▶ [EXERCISE] Below are several entries. Transcribe exactly those lines that fall from the one with "no bit of an" through the one with "syllables decodes to those four. -/", end lines included.

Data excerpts
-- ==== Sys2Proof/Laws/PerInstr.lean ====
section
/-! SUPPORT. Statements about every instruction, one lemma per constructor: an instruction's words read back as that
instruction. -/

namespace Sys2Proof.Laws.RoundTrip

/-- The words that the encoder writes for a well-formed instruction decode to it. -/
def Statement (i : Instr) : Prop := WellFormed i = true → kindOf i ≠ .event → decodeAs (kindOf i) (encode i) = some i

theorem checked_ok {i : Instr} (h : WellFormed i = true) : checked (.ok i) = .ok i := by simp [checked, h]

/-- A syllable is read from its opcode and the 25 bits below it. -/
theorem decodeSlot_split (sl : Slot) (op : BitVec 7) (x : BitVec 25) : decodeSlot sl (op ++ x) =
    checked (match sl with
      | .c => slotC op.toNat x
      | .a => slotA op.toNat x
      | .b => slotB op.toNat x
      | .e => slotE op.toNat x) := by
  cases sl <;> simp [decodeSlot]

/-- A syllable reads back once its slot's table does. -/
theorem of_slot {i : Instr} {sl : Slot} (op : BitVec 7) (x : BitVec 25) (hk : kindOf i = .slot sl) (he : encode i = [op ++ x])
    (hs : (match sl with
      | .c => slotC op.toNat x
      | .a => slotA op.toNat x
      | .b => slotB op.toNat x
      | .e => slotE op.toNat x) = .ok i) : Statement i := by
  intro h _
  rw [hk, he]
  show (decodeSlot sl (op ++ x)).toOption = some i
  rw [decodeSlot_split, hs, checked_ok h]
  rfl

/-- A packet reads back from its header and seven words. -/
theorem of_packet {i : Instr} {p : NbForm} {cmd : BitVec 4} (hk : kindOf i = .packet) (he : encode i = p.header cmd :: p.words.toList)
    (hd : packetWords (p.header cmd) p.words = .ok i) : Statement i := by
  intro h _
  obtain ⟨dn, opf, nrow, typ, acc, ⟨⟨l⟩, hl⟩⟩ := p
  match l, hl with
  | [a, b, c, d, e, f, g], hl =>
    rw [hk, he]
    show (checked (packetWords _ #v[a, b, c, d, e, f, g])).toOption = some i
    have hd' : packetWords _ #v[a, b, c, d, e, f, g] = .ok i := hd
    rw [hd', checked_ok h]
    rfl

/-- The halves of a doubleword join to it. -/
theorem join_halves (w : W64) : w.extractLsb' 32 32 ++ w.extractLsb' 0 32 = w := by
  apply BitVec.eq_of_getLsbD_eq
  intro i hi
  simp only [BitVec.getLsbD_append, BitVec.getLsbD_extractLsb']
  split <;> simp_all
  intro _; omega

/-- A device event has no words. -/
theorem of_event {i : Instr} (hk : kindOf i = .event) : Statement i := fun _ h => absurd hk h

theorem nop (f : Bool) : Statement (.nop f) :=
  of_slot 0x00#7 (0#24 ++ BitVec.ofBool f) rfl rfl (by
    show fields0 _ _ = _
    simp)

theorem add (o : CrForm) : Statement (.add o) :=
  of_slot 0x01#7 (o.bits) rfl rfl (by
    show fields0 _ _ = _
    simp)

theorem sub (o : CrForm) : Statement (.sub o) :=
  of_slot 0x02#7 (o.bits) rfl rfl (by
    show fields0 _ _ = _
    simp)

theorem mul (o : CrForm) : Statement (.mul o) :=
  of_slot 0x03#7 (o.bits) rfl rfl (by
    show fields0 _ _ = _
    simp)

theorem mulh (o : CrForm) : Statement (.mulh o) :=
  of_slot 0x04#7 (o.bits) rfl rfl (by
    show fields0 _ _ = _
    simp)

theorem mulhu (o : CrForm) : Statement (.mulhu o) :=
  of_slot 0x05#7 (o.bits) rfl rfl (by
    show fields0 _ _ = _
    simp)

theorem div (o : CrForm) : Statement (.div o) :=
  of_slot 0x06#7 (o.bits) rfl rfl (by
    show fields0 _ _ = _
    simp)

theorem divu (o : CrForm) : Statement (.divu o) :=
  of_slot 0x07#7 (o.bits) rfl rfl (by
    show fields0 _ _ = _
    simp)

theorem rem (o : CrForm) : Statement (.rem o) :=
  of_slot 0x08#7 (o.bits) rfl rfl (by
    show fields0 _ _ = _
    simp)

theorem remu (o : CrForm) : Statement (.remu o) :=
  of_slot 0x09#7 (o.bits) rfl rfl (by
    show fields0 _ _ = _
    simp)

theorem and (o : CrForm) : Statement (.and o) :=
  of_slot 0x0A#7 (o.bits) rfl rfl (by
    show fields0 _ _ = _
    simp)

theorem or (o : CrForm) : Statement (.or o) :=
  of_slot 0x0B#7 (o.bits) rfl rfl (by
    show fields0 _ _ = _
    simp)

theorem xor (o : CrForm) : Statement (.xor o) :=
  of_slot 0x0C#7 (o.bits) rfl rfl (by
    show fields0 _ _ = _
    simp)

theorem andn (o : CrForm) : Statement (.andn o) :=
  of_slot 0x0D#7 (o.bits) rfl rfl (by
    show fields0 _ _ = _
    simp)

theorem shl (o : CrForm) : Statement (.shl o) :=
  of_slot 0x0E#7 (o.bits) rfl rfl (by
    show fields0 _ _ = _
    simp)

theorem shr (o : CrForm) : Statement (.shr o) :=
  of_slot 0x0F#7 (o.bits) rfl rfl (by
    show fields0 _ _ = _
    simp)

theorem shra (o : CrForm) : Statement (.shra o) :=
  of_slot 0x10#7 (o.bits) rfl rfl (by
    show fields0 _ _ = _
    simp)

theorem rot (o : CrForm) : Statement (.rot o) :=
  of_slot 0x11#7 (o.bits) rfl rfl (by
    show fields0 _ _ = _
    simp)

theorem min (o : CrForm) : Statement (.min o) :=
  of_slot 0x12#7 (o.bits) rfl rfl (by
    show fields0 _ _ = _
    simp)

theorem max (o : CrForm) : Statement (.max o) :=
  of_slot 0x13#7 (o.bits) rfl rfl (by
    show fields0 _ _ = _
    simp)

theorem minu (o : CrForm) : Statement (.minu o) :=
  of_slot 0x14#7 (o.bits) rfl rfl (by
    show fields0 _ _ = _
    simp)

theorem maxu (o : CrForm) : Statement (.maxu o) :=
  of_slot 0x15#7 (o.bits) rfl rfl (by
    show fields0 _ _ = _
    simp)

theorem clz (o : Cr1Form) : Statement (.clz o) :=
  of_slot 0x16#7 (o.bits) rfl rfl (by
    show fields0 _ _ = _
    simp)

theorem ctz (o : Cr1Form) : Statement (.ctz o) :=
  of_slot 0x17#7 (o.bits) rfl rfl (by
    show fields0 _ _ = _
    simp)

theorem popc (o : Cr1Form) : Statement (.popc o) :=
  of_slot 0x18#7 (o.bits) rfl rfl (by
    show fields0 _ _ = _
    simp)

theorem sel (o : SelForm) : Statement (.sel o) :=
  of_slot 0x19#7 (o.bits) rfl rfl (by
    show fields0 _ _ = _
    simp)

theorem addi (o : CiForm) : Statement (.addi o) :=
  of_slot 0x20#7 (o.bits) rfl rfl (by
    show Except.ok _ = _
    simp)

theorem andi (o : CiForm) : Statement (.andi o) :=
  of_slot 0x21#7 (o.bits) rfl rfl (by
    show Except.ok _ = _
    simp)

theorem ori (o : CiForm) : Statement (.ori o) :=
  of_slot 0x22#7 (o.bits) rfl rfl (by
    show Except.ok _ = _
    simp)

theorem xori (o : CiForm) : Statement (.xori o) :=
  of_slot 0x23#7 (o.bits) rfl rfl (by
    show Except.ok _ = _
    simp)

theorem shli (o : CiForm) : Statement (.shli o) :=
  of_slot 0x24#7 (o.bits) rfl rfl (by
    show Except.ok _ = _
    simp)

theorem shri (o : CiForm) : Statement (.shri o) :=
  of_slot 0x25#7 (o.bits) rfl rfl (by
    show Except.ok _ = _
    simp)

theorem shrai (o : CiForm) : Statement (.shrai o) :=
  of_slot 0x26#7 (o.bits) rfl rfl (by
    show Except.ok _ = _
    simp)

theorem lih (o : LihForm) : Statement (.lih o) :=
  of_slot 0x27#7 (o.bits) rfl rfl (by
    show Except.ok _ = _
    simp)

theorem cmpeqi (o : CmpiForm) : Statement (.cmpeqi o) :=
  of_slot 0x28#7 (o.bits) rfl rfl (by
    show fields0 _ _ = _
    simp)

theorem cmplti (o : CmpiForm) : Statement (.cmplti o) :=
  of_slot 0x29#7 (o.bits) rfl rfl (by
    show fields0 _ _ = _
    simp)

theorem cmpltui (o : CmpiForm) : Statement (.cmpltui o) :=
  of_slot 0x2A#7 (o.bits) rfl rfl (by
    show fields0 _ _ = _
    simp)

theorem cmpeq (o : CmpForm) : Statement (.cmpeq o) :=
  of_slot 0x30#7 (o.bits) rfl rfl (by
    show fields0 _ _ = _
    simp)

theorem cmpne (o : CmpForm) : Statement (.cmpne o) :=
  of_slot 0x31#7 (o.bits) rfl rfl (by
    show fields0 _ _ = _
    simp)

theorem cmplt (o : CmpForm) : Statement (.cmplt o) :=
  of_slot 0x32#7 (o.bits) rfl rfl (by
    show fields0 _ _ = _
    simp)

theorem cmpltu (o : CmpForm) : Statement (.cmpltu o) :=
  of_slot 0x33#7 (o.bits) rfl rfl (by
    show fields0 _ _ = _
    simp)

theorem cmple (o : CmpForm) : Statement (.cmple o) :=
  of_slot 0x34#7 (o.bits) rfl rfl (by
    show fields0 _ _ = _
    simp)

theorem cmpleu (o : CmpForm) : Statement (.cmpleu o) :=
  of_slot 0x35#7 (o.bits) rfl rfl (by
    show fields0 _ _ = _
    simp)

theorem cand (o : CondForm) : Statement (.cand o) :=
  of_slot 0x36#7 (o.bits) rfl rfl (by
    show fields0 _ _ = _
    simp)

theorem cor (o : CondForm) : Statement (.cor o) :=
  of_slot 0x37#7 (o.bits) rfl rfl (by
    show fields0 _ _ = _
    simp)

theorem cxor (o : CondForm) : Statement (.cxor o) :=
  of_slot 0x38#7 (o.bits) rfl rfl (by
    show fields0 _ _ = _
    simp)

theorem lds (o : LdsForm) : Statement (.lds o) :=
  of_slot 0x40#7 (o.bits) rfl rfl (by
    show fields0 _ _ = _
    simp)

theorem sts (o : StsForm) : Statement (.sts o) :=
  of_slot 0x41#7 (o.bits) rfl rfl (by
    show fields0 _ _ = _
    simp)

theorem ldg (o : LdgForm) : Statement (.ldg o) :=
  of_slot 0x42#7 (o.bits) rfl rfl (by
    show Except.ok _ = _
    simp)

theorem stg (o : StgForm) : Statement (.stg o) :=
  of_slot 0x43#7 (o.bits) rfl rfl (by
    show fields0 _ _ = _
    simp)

* * *

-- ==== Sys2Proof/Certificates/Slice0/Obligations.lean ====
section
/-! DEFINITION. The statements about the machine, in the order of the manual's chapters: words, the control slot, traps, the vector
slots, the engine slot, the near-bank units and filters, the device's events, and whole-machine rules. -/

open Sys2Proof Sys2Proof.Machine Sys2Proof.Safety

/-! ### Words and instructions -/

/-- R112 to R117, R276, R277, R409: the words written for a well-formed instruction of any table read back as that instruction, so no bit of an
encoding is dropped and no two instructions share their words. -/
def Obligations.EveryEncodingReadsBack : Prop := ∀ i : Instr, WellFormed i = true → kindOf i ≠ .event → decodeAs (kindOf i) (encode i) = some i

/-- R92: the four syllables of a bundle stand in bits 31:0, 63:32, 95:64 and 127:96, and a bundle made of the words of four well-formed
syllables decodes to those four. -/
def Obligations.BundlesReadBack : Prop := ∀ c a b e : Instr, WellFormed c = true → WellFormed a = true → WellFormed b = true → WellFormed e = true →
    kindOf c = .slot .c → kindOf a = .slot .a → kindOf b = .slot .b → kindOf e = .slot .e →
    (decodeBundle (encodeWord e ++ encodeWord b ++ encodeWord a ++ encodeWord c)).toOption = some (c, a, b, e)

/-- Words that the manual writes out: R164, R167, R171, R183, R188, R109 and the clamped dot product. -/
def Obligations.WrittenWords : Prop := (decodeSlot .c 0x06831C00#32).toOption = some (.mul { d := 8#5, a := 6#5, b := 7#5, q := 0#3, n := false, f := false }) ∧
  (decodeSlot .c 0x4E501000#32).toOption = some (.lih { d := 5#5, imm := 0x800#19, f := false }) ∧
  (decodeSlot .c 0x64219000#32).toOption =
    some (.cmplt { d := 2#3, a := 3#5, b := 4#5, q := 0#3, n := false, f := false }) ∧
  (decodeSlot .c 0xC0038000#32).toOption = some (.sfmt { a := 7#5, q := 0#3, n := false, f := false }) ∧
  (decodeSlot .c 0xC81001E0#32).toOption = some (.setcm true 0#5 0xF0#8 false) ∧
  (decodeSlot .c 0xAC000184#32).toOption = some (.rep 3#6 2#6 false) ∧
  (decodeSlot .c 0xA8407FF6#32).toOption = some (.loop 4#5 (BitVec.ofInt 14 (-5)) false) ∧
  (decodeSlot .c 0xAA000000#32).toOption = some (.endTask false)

* * *

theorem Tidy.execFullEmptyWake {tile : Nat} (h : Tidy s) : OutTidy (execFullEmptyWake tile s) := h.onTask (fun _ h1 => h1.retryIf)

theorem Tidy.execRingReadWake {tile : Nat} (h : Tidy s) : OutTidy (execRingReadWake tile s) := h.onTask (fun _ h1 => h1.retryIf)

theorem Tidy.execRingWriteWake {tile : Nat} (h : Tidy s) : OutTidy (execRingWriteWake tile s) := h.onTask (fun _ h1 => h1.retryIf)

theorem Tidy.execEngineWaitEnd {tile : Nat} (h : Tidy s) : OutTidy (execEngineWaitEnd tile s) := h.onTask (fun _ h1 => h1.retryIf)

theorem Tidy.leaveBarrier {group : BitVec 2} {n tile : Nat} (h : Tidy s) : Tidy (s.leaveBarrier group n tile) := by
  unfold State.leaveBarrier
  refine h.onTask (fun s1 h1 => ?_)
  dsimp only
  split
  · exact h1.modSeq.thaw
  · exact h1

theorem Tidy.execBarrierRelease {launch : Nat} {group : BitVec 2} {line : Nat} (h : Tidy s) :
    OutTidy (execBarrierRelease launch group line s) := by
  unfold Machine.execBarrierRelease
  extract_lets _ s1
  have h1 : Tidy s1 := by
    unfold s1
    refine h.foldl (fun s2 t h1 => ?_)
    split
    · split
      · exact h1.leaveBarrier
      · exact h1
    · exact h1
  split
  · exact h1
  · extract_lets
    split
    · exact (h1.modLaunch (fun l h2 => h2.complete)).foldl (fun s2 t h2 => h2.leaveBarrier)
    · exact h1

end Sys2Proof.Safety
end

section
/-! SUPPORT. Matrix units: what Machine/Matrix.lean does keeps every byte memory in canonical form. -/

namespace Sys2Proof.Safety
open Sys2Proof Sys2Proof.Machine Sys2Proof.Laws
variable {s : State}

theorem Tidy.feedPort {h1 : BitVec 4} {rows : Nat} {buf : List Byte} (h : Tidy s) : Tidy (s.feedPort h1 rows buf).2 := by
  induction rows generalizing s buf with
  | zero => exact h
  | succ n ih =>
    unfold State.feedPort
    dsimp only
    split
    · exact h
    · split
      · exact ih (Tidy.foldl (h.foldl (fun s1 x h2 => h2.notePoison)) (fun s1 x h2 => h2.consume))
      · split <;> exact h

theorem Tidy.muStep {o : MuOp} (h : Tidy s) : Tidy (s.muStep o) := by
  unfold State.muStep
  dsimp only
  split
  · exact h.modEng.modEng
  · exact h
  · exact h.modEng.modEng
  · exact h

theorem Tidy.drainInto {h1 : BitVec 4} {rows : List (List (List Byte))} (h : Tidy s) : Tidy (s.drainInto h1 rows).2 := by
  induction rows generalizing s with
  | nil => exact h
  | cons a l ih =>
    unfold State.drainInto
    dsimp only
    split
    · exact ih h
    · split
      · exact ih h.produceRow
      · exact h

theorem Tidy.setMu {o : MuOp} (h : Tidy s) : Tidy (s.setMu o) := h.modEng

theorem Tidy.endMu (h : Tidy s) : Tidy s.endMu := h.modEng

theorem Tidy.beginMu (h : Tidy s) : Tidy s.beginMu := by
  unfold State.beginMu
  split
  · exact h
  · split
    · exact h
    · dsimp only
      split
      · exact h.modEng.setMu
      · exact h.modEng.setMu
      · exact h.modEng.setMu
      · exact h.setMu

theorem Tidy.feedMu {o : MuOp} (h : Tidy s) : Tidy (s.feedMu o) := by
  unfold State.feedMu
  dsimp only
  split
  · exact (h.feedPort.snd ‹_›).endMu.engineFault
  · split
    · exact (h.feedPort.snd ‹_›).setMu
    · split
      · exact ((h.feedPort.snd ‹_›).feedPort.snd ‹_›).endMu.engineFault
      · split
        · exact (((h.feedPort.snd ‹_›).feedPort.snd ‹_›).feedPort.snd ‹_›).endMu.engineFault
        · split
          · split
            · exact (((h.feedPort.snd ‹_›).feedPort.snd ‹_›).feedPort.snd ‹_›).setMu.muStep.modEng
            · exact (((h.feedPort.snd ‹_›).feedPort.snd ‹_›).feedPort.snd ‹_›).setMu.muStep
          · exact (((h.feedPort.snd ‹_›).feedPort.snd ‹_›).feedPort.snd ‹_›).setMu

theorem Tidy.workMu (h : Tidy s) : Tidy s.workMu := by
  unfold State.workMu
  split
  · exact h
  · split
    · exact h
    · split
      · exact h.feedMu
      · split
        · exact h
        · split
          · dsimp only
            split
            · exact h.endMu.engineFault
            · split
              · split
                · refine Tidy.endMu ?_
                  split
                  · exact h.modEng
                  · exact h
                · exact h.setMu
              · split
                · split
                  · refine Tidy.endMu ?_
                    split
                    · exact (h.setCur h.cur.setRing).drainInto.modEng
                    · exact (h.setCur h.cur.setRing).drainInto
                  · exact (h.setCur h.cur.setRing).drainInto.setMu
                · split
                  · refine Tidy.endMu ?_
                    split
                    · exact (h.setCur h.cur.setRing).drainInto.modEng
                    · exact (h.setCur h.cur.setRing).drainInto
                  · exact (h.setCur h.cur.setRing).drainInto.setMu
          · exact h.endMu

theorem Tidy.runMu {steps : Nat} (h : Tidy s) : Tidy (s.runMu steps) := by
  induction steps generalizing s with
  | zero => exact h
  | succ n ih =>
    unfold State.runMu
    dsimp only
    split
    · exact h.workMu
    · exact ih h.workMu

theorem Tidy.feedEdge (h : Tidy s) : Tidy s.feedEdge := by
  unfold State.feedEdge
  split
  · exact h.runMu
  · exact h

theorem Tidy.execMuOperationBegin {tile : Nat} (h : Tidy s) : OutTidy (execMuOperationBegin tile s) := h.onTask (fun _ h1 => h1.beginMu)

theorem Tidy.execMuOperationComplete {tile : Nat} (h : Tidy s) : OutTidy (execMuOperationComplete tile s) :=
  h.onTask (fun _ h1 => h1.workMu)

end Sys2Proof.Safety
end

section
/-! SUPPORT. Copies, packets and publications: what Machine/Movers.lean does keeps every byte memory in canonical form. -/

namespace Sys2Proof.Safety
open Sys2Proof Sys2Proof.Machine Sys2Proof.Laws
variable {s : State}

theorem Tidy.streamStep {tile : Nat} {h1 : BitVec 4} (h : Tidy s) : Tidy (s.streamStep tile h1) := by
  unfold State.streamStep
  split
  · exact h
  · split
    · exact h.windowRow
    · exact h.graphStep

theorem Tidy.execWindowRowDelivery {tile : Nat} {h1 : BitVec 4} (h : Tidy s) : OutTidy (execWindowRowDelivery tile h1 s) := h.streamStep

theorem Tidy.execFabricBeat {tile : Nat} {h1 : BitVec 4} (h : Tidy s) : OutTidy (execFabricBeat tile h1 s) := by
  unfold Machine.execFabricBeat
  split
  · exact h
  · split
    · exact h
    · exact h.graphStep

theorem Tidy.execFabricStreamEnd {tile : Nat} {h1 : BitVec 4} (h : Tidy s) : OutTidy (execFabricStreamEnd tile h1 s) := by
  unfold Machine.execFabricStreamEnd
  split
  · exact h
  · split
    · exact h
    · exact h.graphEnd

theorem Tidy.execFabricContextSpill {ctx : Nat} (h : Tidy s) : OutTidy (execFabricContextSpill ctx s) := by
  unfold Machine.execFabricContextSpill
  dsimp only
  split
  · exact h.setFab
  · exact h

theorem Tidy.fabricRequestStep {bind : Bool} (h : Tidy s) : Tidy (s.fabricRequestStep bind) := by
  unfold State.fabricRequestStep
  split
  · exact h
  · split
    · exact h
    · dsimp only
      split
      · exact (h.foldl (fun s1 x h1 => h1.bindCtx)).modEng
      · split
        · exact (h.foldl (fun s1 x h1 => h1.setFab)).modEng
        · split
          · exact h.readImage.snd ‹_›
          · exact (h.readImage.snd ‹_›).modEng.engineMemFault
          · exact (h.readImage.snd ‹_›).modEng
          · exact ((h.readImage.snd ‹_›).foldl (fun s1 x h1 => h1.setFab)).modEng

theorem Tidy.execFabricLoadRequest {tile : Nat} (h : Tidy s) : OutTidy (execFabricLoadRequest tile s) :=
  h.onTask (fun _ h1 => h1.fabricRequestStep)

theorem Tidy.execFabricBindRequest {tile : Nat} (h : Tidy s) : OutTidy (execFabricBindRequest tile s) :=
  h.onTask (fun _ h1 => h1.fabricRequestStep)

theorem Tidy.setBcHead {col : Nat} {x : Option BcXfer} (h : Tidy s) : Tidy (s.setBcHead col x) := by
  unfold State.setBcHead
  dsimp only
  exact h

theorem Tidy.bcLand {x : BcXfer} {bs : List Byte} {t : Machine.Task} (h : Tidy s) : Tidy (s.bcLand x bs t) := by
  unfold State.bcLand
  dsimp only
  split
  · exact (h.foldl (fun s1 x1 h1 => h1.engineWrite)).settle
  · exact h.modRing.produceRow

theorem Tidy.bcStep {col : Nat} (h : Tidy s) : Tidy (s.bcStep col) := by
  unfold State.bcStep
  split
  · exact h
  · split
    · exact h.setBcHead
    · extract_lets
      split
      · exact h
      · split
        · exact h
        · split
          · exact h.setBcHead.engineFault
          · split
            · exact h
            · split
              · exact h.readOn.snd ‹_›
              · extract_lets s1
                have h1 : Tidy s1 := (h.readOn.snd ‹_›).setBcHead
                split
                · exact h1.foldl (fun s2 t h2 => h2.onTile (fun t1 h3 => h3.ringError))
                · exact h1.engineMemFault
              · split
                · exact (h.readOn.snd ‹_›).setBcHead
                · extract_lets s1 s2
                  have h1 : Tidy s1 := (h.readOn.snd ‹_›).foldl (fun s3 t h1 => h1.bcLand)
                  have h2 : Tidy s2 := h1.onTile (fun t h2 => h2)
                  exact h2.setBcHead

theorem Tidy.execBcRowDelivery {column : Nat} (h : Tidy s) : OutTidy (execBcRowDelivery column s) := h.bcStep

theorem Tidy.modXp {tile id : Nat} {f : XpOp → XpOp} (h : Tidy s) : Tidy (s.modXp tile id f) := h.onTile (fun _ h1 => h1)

▶ [EXPECTED ANSWER]
/-- R112 to R117, R276, R277, R409: the words written for a well-formed instruction of any table read back as that instruction, so no bit of an
encoding is dropped and no two instructions share their words. -/
def Obligations.EveryEncodingReadsBack : Prop := ∀ i : Instr, WellFormed i = true → kindOf i ≠ .event → decodeAs (kindOf i) (encode i) = some i

/-- R92: the four syllables of a bundle stand in bits 31:0, 63:32, 95:64 and 127:96, and a bundle made of the words of four well-formed
syllables decodes to those four. -/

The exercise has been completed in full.